# xt_out latest additions



## xt_out (Jun 23, 2003)

the grill and the tails, ractive boot, knob, (ractive pedal pics and the injen intake tomorrow, invader style c/f hood coming soon, as well as crstal clear headlihgts and corners)























^still not short enough. i'll eventually get short throw shifter.

the boot trim piece had to be 'glassed around so the ractive ring didn't hang off the sides and look bad.
edit:








the rims and tires. note the curbing on this one. that one sucked


----------



## LIUSPEED (May 29, 2002)

xt who did u order crystal head and corners from??


----------



## xt_out (Jun 23, 2003)

i haven't yet, but when i get my check in 6 days im PMing you!
better get 'crackin on takin those reflectors out of the corners.


----------



## dry (Oct 21, 2002)

now all you need is a shovel.


----------



## xt_out (Jun 23, 2003)

nah, its been makin it out fine. i thought i had a lot of snow till i saw your pics dryboy!!!.
you shoulod see the bottom section of my driveway. its one solid sheet of ice so i am forced to park in the middle of my long ass driveway.
i wish my runner sled wasn't broken


----------



## Slayer2003 (Jun 4, 2003)

hehe, we had alot of snow here, but its all melting. it was like 60* yesterday :-/


----------



## xt_out (Jun 23, 2003)

the ractive boot, knob and pedals. mmmm fake carbon fiber 








night shot of the tails


----------



## LIUSPEED (May 29, 2002)

xt_out said:


> i haven't yet, but when i get my check in 6 days im PMing you!
> better get 'crackin on takin those reflectors out of the corners.

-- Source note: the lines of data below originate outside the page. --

/-- A record enters the log of a partition; the oldest of 4,096 is overwritten, which the sessions it was for count, and its level is kept for those that subscribe later (R323). -/
def State.logEvent (s : State) (p : Nat) (e : Event) (time : BitVec 32) : State :=
  let l := s.log p ++ [{ index := s.eventNext p, time := time, ev := { e with part := p }, package := e.part == 6 }]
  let s1 := match l with
    | o :: rest =>
      if l.length ≤ 4096 then s.setLog p l
      else forEach (upTo 8) ((s.setLog p rest).setEndpoint p { s.endpoint p with overwritten := (s.endpoint p).overwritten ++ [o.ev.code / 4096] }) (fun s slot => match s.session p slot with
        | some x => if x.nextIdx ≤ o.index && selects x.levels o.ev.code then s.setSession p slot (some { x with gap := x.gap + 1, nextIdx := o.index + 1 }) else s
        | none => s)
    | [] => s
  s1.sendEvents p

/-- EVENT_RECORD_WRITE (R368, R369): the oldest raised event enters its partition's log; a package event enters every one. -/
def execEventRecordWrite (s : State) : Out := powered s <|
  match s.raised with
  | [] => .next s
  | e :: rest =>
    let (t, s1) := State.clock32 { s with raised := rest }
    .next (forEach (s1.validParts.filter (fun p => e.part == p || e.part == 6)) s1 (fun s p => s.logEvent p e (BitVec.ofNat 32 t)))

/-! ### Failure (R371, R372) -/

/-- REGION_LOSS (R371): causes 1 to 6. -/
def execRegionLoss (r : RegionId) (cause : Fin 7) (s : State) : Out := powered s <|
  if cause.val = 0 then .next s else done s (s.regionLost r cause)

/-- PARTITION_FREEZE_TIMEOUT (R372, R375): cells still FREEZING are killed. -/
def execPartitionFreezeTimeout (p : PartId) (s : State) : Out := powered s <|
  if (s.part p).st ≠ .failing then .next s
  else done s ((forEach ((s.partCells p).filter (fun c => (s.cell c).st == .freezing)) s (fun s c => s.killCell c)).failSettle p)

/-- DUMP_END (R372, R387): the header is COMPLETE; every cell is killed, the shutter lines break, and the partition is FAILED. -/
def State.dumpEnd (s : State) (p : Nat) : State :=
  let d := (s.part p).dump
  let reg := dumpBaseReg p + 0x10
  let far := s.rb reg 3
  let s0 := if s.rf reg 2 0 = 1 then s.wf reg 2 0 (if d.lacking then 3 else 2) else s
  let s1 := if s0.rf reg 2 0 = 4 then s0
    else if far then s0.setFarByte p (s0.farStart p + s0.rf (dumpBaseReg p + 8) 56 12 * 4096 % 2 ^ 52 + 6) 1
    else s0.setMemB (memKey0 p (s0.dumpBase p + 6)) 1
  let s2 := s1.raise (partEvent p evFatalDumpDone (s1.rf reg 2 0 + 8 * b2n far) d.bytes (s1.rf reg 31 16))
  let s3 := forEach ((s2.partCells p).filter (fun c => (s2.cell c).st != .killing && (s2.cell c).st != .killed)) s2 (fun s c => s.killCell c)
  let s4 := forEach (upTo 32) s3 (fun s n => match s.participants p n with
    | c :: _ => s.breakLine p n 1 c
    | [] => s)
  (s4.setPart p { s4.part p with st := .failed, dump := { d with written := false } }).stopSettle

def execDumpEnd (p : PartId) (s : State) : Out := powered s <|
  if (s.part p).st = .dumping && (s.part p).dump.written then done s (s.dumpEnd p) else .next s

/-- DUMP_RELEASE (R388): the kept dump keys are destroyed. -/
def execDumpRelease (p : PartId) (s : State) : Out := powered s <|
  .next (s.setPart p { s.part p with dump := { (s.part p).dump with farKeys := false, k1 := 0, k2 := 0 } })

/-! ### Cross-checks (R376, R377) -/

def xchkBase (r : Nat) : Nat := regionBase r + 0x30_1000

/-- The 66 pairs of blocks in lexical order. -/
def xchkPairs : List (Nat × Nat) := ((upTo 12).map (fun k => ((upTo 12).filter (fun j => decide (k < j))).map (fun j => (k, j)))).flatten

/-- The pair after a pair, with the cell position advanced after each round (R376). -/
def xchkNext (x : Nat × Nat) : Nat × Nat := if x.1 + 1 < 66 then (x.1 + 1, x.2) else (0, (x.2 + 1) % 4)

/-- Engine points count toward the activity index of a region (R352). -/
def State.regionPoints (s : State) (r n : Nat) : State :=
  let x := s.region r
  s.setRegion r { x with points := x.points + n, slotPoints := x.slotPoints + n }

/-- The suspect blocks of a mismatch: the first, the second and the third block of the repeat (R377). -/
def suspectBlocks (k k' : Nat) (l : List (Fin 3)) : List Nat :=
  let k'' := if (k' + 1) % 12 = k then (k' + 2) % 12 else (k' + 1) % 12
  [(0, k), (1, k'), (2, k'')].filter (fun x => l.any (fun i => i.val == x.1)) |>.map (fun x => x.2)

/-- A mismatch makes blocks suspect (R377). -/
def State.markSuspects (s : State) (r cell : Nat) (seed : Nat) (ks : List Nat) : State :=
  let b := xchkBase r
  let p := s.regionPart r
  let s1 := (forEach ks (s.bump (b + 0x18) 63 0 1) (fun s k => s.wb (b + 8) k true)).wb (tollBase p + rUSTATUS) 9 true
  let s2 := { s1 with module := { s1.module with
    suspects := s1.module.suspects ++ (ks.map (fun k => (12 * r + k, s1.rb b 1))).filter (fun x => !s1.module.suspects.any (fun y => y.1 == x.1)) } }
  forEach ks s2 (fun s k => s.raise
    { code := evCrosscheckFail, part := p, kind := 3, index := 12 * r + k, arg0 := s.rf (b + 8) 11 0 + cell * 2 ^ 12, arg1 := s.rf (b + 0x10) 63 0, arg2 := seed })

/-- CROSSCHECK (R376, R377): the next pair of the region, which `first` names by its block k. The seed is the generator's (log 2). -/
def execCrosscheck (r : RegionId) (first : BlockId) (x : XcheckResult) (s : State) : Out := powered s <|
  let b := xchkBase r
  let at' := s.module.xchk.get (0, 0) r
  let (k, k') := xchkPairs.getD at'.1 (0, 1)
  if !s.rb b 0 || s.rf b 15 8 == 0 || s.lostRegions.contains r.val || (s.part (s.regionPart r)).st != .ready || s.module.trngFault
      || (s.region r).withheld || first.val != 12 * r.val + k then .next s
  else
    let (v, s0) := s.fresh
    let s1 := { s0 with module := { s0.module with xchk := s0.module.xchk.put (0, 0) r (xchkNext at') } }
    match x with
    | .abandoned => .next (s1.regionPoints r (3 * fld v 3 0))
    | .agree => .next ((s1.regionPoints r 48).bump (b + 0x10) 63 0 1)
    | .mismatch l => done s (((s1.regionPoints r 120).bump (b + 0x10) 63 0 1).markSuspects r at'.2 (fld v 31 0) (suspectBlocks k k' l))

/-! ### Tolls (R379–R381) -/

/-- TOLL_START (R380, R389): rejected while hashing or exchanging. -/
def execTollStart (p : PartId) (s : State) : Out := powered s <|
  if (s.part p).toll.st != .idle then .next (s.wb (tollBase p + rUSTATUS) 10 true)
  else .next (s.tollBegin p (s.rd (tollBase p + rSTEP)))

/-- Address of a slot of the inbox (R380). -/
def State.inboxSlot (s : State) (p m : Nat) : Nat := s.rf (tollBase p + 8) 56 12 * 4096 + 64 * m

/-- TOLL_HASH_END (R379, R380): the digest, the own slot of the inbox, and the record to every other replica. -/
def execTollHashEnd (p : PartId) (s : State) : Out := powered s <|
  let t := (s.part p).toll
  let b := tollBase p
  if t.st != .hashing then .next s
  else
    let s := forEach t.ranges s (fun s r => match s.locate { part := p } false r.1 r.2 with
      | .mem k => s.checkPB k r.2
      | _ => s)
    let (bytes, pz) := s.tollInput p t.tag t.ranges
    let dig := Config.sha384 bytes
    let self := s.rf b 37 32
    let record := (tollRecord dig t.tag self pz).map (fun x => (x, false))
    let s1 := s.setPart p { s.part p with toll := { t with st := .exchanging, digest := dig, poisoned := pz } }
    let s2 := (((forEach (upTo 6) s1 (fun s w => s.wr (b + 0x80 + 8 * w) (BitVec.ofNat 64 (nbits dig.toNat (64 * w + 63) (64 * w))))).wf (b + rUSTATUS) 2 0 2).wb
      (b + rUSTATUS) 7 pz)
    let s3 := forEach t.ranges s2 (fun s r => match s.locate { part := p } false r.1 4096 with
      | .mem k => s.countRun mRDBYTES (r.2 / 4096 + 2) k r.2
      | _ => s)
    let s4 := match s3.locate { part := p } true (s3.inboxSlot p self) 64 with
      | .mem k => s3.storePB k record
      | _ => s3
    .next (forEach (upTo 64) s4 (fun s m =>
      let e := b + 0x200 + 8 * m
      if m = self || !s.rb e 63 then s
      else match s.sendReq p (.toll p) 0 none
          ({ kind := mkWRITE, dst := s.rf e 16 0, addr := s.inboxSlot p self, job := s.rf b 15 0 : LinkMsg }.withData record) with
        | .sent s1 => s1
        | .held s1 => s1
        | .failed _ s1 => s1))

/-- A record read from the inbox: digest, step tag, index and whether it is POISONED; none when its slot cannot be read. -/
def State.inboxRecord (s : State) (p m : Nat) : Option (Nat × Nat × Nat × Bool) :=
  match s.locate { part := p } false (s.inboxSlot p m) 64 with
  | .mem k =>
    let bs := s.readPB k 64
    let v := bs.map (fun x => x.1)
    if bs.any (fun x => x.2) then none
    else some (recNum v 0 48, recNum v 48 8, recNum v 56 2, nbits (recNum v 58 2) 0 0 == 1)
  | _ => none

/-- A map of a list of replica numbers. -/
def mapOf (l : List Nat) : Nat := (l.map (fun m => 2 ^ m)).sum
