-- ==== Sys2Proof/Machine/Startup.lean ====
section
/-! DEFINITION. From power to READY: power, reset, the steps of start-up and the package's own faults (R19, R218, R337, R372, R421 to R425). -/

namespace Sys2Proof.Machine

def rBOOT : Nat := 0x0B00_0000

/-- Start-up begins at step 0 (R421, R422): the cause of the last stop is shown, and the start-up is counted. -/
def State.beginStartup (s : State) : State :=
  let s1 := ((s.wr rBOOT 0).wr (rBOOT + 8) 0).wr (rBOOT + 0x18) (BitVec.ofNat 64 s.module.lastCause)
  let s2 := s1.bump (rBOOT + 0x10) 31 0 1
  { s2 with
    module := { s2.module with held := true, starting := true, step := 0, fatal := 0, trngFault := false, trngFails := 0 }
    power := { s2.power with railFault := [] } }

/-- A reset of the module (R421): every rail but the always-on rail is off, keys, coordinate and board limit are gone, and start-up restarts. -/
def State.moduleReset (s : State) (cause : Nat) : State :=
  let s1 := s.unpower .starting
  { s1 with module := { s1.module with coord := none, lastCause := cause }, power := { s1.power with boardLimit := 0, inputOk := true } }.beginStartup

/-- MOD_RESET (R421). -/
def execModReset (s : State) : Out := if s.module.powered then .next (s.moduleReset 1) else .next s

/-- POWER_ON (R422): the input comes into range with MOD_RESET_N high. -/
def execPowerOn (s : State) : Out :=
  if s.module.powered then .next s
  else .next ({ s with module := { s.module with powered := true, lastCause := 0 }, power := { s.power with inputOk := true } }.beginStartup)

/-- POWER_OFF (R337, R421): below 36 V the always-on domain keeps nothing; the flash and the fuses do. -/
def execPowerOff (s : State) : Out :=
  if !s.module.powered then .next s
  else
    let s1 := s.unpower .stopped
    let s2 := forEach (upTo 6) s1 (fun s p => s.setPart p { s.part p with dump := {} })
    .next (((({ s2 with
      board := {}
      module := { s2.module with powered := false, coord := none, lastCause := 0, fatal := 0 }
      power := { s2.power with boardLimit := 0, inputOk := false } }).wr rBOOT 0).wr (rBOOT + 8) 0).wr (rBOOT + 0x18) 0)

/-- MILLER_WATCHDOG (R372): the hurst is reset without a dump, and the cause is kept. -/
def execMillerWatchdog (s : State) : Out := powered s <| .next (s.moduleReset 3)

/-- HURST_FAULT (R372): causes 1 to 3. -/
def execHurstFault (cause : Fin 3) (s : State) : Out := powered s <|
  done s ((s.raise { code := evHurstFault, part := 6, arg0 := cause.val + 1 }).packageFatal evHurstFault)

/-! ### Steps 0 to 3 -/

/-- BOOT.STATUS.STEP shows the step in progress (R422): the module's, and then the least that a partition is at. -/
def State.showStep (s : State) : State :=
  let ps := s.validParts.filter (fun p => (s.part p).st == .starting)
  s.wf rBOOT 19 16 (if s.module.starting then s.module.step else ps.foldl (fun m p => min m (s.part p).step) 9)

def State.moduleStep (s : State) (n : Nat) : State := State.showStep { s with module := { s.module with step := n } }

/-- Step 2 (R417): the copy with the higher GENERATION is tried first, A when they are equal, and the other only if it is not valid. -/
def State.readImages (s : State) (a b : Option (List Byte)) (va vb : Bool) (feed : BitVec 4) : State :=
  let try' (c : Option (List Byte)) (v : Bool) := copyResult c v s.module.fusedSvn s.module.guestSite
  let aFirst := decide (copyGeneration b ≤ copyGeneration a)
  let (r1, f1) := if aFirst then try' a va else try' b vb
  let (r2, f2) := if r1 = 1 then (0, none) else if aFirst then try' b vb else try' a va
  let (ra, rb) := if aFirst then (r1, r2) else (r2, r1)
  let chosen := if ra = 1 then a else b
  let s1 := (((s.wf rBOOT 35 32 feed.toNat).wf rBOOT 11 8 ra).wf rBOOT 15 12 rb).wf rBOOT 1 0 (if ra = 1 then 1 else if rb = 1 then 2 else 0)
  let note (s : State) (first : Bool) (o : Option Nat) : State := match o with
    | some x => (s.wf (rBOOT + 8) 31 16 x).wb (rBOOT + 8) 0 (first != aFirst)
    | none => s
  let s2 := note (note s1 true f1) false f2
  if ra ≠ 1 && rb ≠ 1 then s2.moduleExit 2 2
  else
    let h := chosen.getD []
    { s2 with cfg := configTable (configBody h), module := { s2.module with imageSvn := bodySvn h 0 } }.moduleStep 3

/-- Step 3 ends: the units have power; each partition starts at step 4, and the stacks train (R422, R423). A guest site without KILLED is held until its port is UP (R272). -/
def State.railsUp (s : State) : State :=
  let src := if s.power.extRef then 1 else 2
  let s1 := { s with
    module := { s.module with held := false, starting := false, step := 4 }
    power := { s.power with railsOff := [], source := src }
    weir := { s.weir with killed := !s.module.guestSite, held := s.module.guestSite } }
  let s2 := forEach (upTo 6) s1 (fun s p =>
    if (s.part p).st = .failed then s
    else s.setPart p { s.part p with st := if s.partValid p then .starting else .ready, step := 4, cause := 0 })
  let s3 := forEach ((upTo 96).filter s2.flumeUnused) s2 (fun s f => (s.linkReason f 7).setLink f { s.link f with st := .disabled })
  (forEach (upTo 24) s3 (fun s k => s.wf (memBase k + 8) 2 0 1)).showStep

/-! ### Steps 4 to 9 of a partition -/

/-- The lane group of a lane (R219), and how many spares it has. -/
def laneGroup : HbmLane → Nat × Nat
  | .lane pc _ => (pc.val, 2)
  | .row _ => (2, 1)
  | .column _ => (3, 1)

/-- The failed lanes of group `g` of channel `c`. -/
def trialInGroup (t : BinTrial) (c g : Nat) : Nat :=
  (t.failed.eraseDups.filter (fun l => l.1.val == c && (laneGroup l.2).1 == g)).length

/-- Whether a stack passes a bin (R219): no lane group of any channel needs more spares than it has. -/
def trialPasses (t : BinTrial) : Bool :=
  !t.fails && t.failed.all (fun l => decide (trialInGroup t l.1.val (laneGroup l.2).1 ≤ (laneGroup l.2).2))

/-- MEM.REPAIR after training (R219): the lanes mapped onto spares, and the channels that have no spare left in some lane group. -/
def trialRepair (t : BinTrial) : Word64 :=
  let full := (t.failed.filter (fun l => decide ((laneGroup l.2).2 ≤ trialInGroup t l.1.val (laneGroup l.2).1))).map (fun l => l.1.val)
  BitVec.ofNat 64 (t.failed.eraseDups.length * 2 ^ 32 + ((upTo 32).map (fun c => if full.contains c then 2 ^ c else 0)).sum)

/-- The bin that a stack reaches, from `bin` on downwards, with what training found there (R218); none: it fails bin 0. -/
def binReached : Nat → List BinTrial → Option (Nat × BinTrial)
  | bin, [] => some (bin, {})
  | bin, t :: ts =>
    if trialPasses t then some (bin, t)
    else match bin with
      | 0 => none
      | n + 1 => binReached n ts

/-- What the training of the stacks of a partition finds, by stack. -/
def State.stackBins (s : State) (p : Nat) (train : List (StackId × List BinTrial)) : List (Nat × Option (Nat × BinTrial)) :=
  (s.partStacks p).map (fun k => (k, binReached (s.cfgB 0x014) (((train.find? (fun e => e.1.val == k)).map (fun e => e.2)).getD [])))

/-- Whether the stacks of a partition are trained. -/
def State.stacksTrained (s : State) (p : Nat) : Bool := (s.partStacks p).all (fun k => s.rf (memBase k + 8) 2 0 == 2)

/-- Once no partition's stacks are training, every leat port trains, and so do the far-tier ports (R247, R263). -/
def State.afterStacks (s : State) : State :=
  if s.validParts.any (fun p => (s.part p).st == .starting && (s.part p).step == 4 && !s.stacksTrained p) then s
  else
    let s1 := forEach ((upTo 55).filter (fun p => s.leatExists p && (p != guestPort || s.guestPart.isSome))) s (fun s p => s.setLeat p { st := .training })
    forEach [0, 1] s1 (fun s q => s.wf (farBase q) 2 0 1)

/-- The stacks of a partition have trained (R218, R219): they run at the lowest bin that any of them reached, and STACK_DOWNBIN names those that fell short of the image's bin; a stack that
failed bin 0 is lost, and the partition takes its failure exit. -/
def State.stacksUp (s : State) (p : Nat) (train : List (StackId × List BinTrial)) : State :=
  let bins := s.stackBins p train
  let lost := (bins.filter (fun e => e.2.isNone)).map (fun e => e.1)
  let reached := bins.filterMap (fun e => e.2.map (fun x => (e.1, x)))
  if !lost.isEmpty then
    (forEach lost s (fun s k => (s.wf (memBase k + 8) 2 0 3).raise (stackEvent s evStackLost k 1 0))).partExit p 6 4
  else
    let image := s.cfgB 0x014
    let bin := reached.foldl (fun m e => min m e.2.1) image
    let s1 := forEach reached s (fun s e =>
      (((s.wf (memBase e.1) 23 22 bin).wf (memBase e.1 + 8) 2 0 2).wb (memBase e.1 + 8) 8 (decide (bin < image))).wr (memBase e.1 + 0x10) (trialRepair e.2.2))
    if bin < image then s1.raise (partEvent p evStackDownbin (mapOf ((reached.filter (fun e => decide (e.2.1 < image))).map (fun e => e.1))) 0 0) else s1

/-- The end of step 4 (R19, R398, R422): the scan, and the memory keys. A generator that refuses keeps the partition from READY (R395). -/
def State.startScan (s : State) (p : Nat) (bad : List (Fin 12 × Fin 13)) (session : Word64) : State :=
  let (s1, ok) := s.scanPart p 1 bad
  if !ok then s1.partExit p 7 4
  else if s1.module.trngFault then s1.partExit p 3 4
  else
    let s2 := s1.drawKeys p
    let s3 := s2.setPart p { s2.part p with epoch := (s2.part p).epoch + 1, step := 5 }
    (s3.wr (secBase p + 0x18) session).wr (secBase p + 0x20) 0

/-- One step of a partition's start-up ends (R422, R423): step 6 begins with the initialisation of the host port's module (R313), and a fault of the module is shown and leaves the step in
progress, for R424 gives it no exit (DEDUCED, log 33); of step 4 the training of the stacks first, then the rest. Step 7 waits for a coordinate and step 8 for COMPLETE or DEGRADED (R302). -/
def State.partStep (s : State) (p : Nat) (res : StepResult) : State :=
  let x := s.part p
  let atStep (t : State) (n : Nat) : State := t.setPart p { t.part p with step := n }
  match x.step, res with
  | 4, .stacks train => if s.stacksTrained p then s else (s.stacksUp p train).afterStacks
  | 4, .done bad session => if s.stacksTrained p then s.startScan p bad session else s
  | 4, .fail code => if code = 7 then s.partExit p 7 4 else s
  | 5, .done _ _ => (atStep (s.wipePart p) 6).wf 0x0700_0000 9 8 (if s.rf 0x0700_0000 9 8 = 2 then 2 else 1)
  | 6, .done _ _ => atStep (s.wf 0x0700_0000 9 8 2) 7
  | 6, .fail _ => s.wf 0x0700_0000 9 8 3
  | 7, .done _ _ => if s.module.coord.isSome then (atStep s 8).discover p true else s
  | 8, .done _ _ => if (s.fabric p).st == .complete || (s.fabric p).st == .degraded then atStep s 9 else s
  | 9, .done _ _ => (s.setPart p { x with st := .ready, cause := 0 }).recoverDump p
  | _, _ => s

/-- START_STEP_COMPLETE (R422–R424): the step in progress ends, or takes a failure exit. -/
def execStartStepComplete (step : StartStep) (res : StepResult) (s : State) : Out :=
  match step with
  | .module n =>
    if !s.module.starting || s.module.step ≠ n.val then .next s
    else match n.val, res with
      | 0, .done _ _ => .next (s.moduleStep 1)
      | 1, .done _ _ => .next ({ s with module := { s.module with seeded := true } }.moduleStep 2)
      | 1, .fail code => if code = 3 then .next (s.moduleExit 3 1) else .next s
      | 2, .images a b va vb feed => .next (s.readImages a b va vb feed)
      | 2, .fail code => if code = 1 then .next (s.moduleExit 1 2) else .next s
      | 3, .done _ _ => .next (if s.power.extRef || s.power.oscFitted then s.railsUp else s.moduleExit 4 3)
      | 3, .fail code => if code = 4 then .next (s.moduleExit 4 3) else .next s
      | _, _ => .next s
  | .part p n =>
    let x := s.part p
    if x.st ≠ .starting || x.step ≠ n.val || s.module.held then .next s
    else done s (s.partStep p res).showStep

end Sys2Proof.Machine
end

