-- ==== Sys2Proof/Certificates/Slice0/Obligations.lean ====
section
/-! DEFINITION. The statements for the provers, one proposition each, and the words they are stated in. -/

namespace Sys2Proof.Claims

open Sys2Proof.Machine

/-- The module has power and is not held in its reset or input fault state (R337, R421). -/
abbrev Live (s : State) : Prop := s.module.held = false ∧ s.module.powered = true

/-- The command answers a next state, and `P` holds of it. -/
def Goes (i : Instr) (s : State) (P : State → Prop) : Prop := ∃ t, exec i s = .next t ∧ P t

/-- Nothing of the state differs but registers of space 5, and of those only the listed ones. -/
def OnlyRegs (s t : State) (ws : List Nat) : Prop := t = { s with regs := t.regs } ∧ ∀ o, o ∉ ws → t.rd o = s.rd o

/-- Nothing differs but one cell's typed state, which is `x`. -/
def OnlyCell (s t : State) (c : Nat) (x : Cell) : Prop := t = { s with cells := t.cells } ∧ t.cell c = x ∧ ∀ d, d ≠ c → t.cell d = s.cell d

/-- Nothing differs but one cell's typed state, which is `x`, and the listed registers. -/
def CellAndRegs (s t : State) (c : Nat) (x : Cell) (ws : List Nat) : Prop :=
  t = { s with cells := t.cells, regs := t.regs } ∧ t.cell c = x ∧ (∀ d, d ≠ c → t.cell d = s.cell d) ∧ ∀ o, o ∉ ws → t.rd o = s.rd o

/-- The core of cell `c` takes the word `w` at its program counter (R43, R46, R50, R51, R54, R65, R67, R68): the cell runs and is clocked, no load and no END is awaited,
no fence and no acquire holds the core, the word is valid and passes its dispatch checks, no register it names is pending, and a releasing word of the core's
own classes waits for nothing. -/
abbrev Takes (s : State) (c : Nat) (w : Word128) : Prop :=
  (s.cell c).st = .running ∧ s.clocked c = true ∧ (s.cell c).ld = none ∧ (s.cell c).endReq = none
    ∧ (s.cell c).fenceHolds .core (s.opseq c) = false ∧ (s.cell c).acquireHolds = false
    ∧ s.wordAt c = some w ∧ dispatchCheck w = none ∧ (s.cell c).stallsOnReg w = false
    ∧ ((wclass w = 0 ∨ wclass w = 5) → wREL w = true → (s.cell c).earlierDone 31 0 (s.opseq c) = true)

/-- CELL.PC, CELL.OPSEQ and scalar register n of a cell. -/
def pcReg (c : Nat) : Nat := cellBase c + rPC
def seqReg (c : Nat) : Nat := cellBase c + rOPSEQ
def scalarReg (c n : Nat) : Nat := cellBase c + 0x100 + 8 * n

/-- A taken word that writes the scalar register named by its rd field with `f` of the state and moves to the next word. -/
def WritesRd (i : CellId → Instr) (code : Nat) (f : State → Nat → Word128 → Word64) : Prop :=
  ∀ (c : CellId) (s : State) (w : Word128), Live s → Takes s c w → wcode w = code →
    Goes (i c) s (fun t => t.sreg c (fRd w) = (if fRd w = 0 then 0 else f s c w) ∧ t.pc c = (s.pc c + 1) % 4096 ∧ t.opseq c = s.opseq c + 1
      ∧ OnlyRegs s t ([pcReg c, seqReg c] ++ (if fRd w = 0 then [] else [scalarReg c (fRd w)])))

hey if u can wait that fine wit me.

reflectors arent the hard part.. it opening and sealing it and making sure that its sealed properly is the hard part.


----------



## JayL1967 (Apr 30, 2002)

xt_out said:


> the ractive boot, knob and pedals. mmmm


I think you have to clean the interior


----------



## Exalta (Jan 21, 2003)

nice white b14 xt!

nice mods!

but i think you need to get the vacuum ready for some cleaning and some new floormats


----------



## xt_out (Jun 23, 2003)

its winter. don't you guys know? my car's lucky to get washed in the summer. usually i don't let it get so 'trashed' inside. the floormats are good, they're the sentra rubber mats, just a lil dirty right now. they'll spray right off (in 3-4 months that is  )

liuspeed, do it up!


----------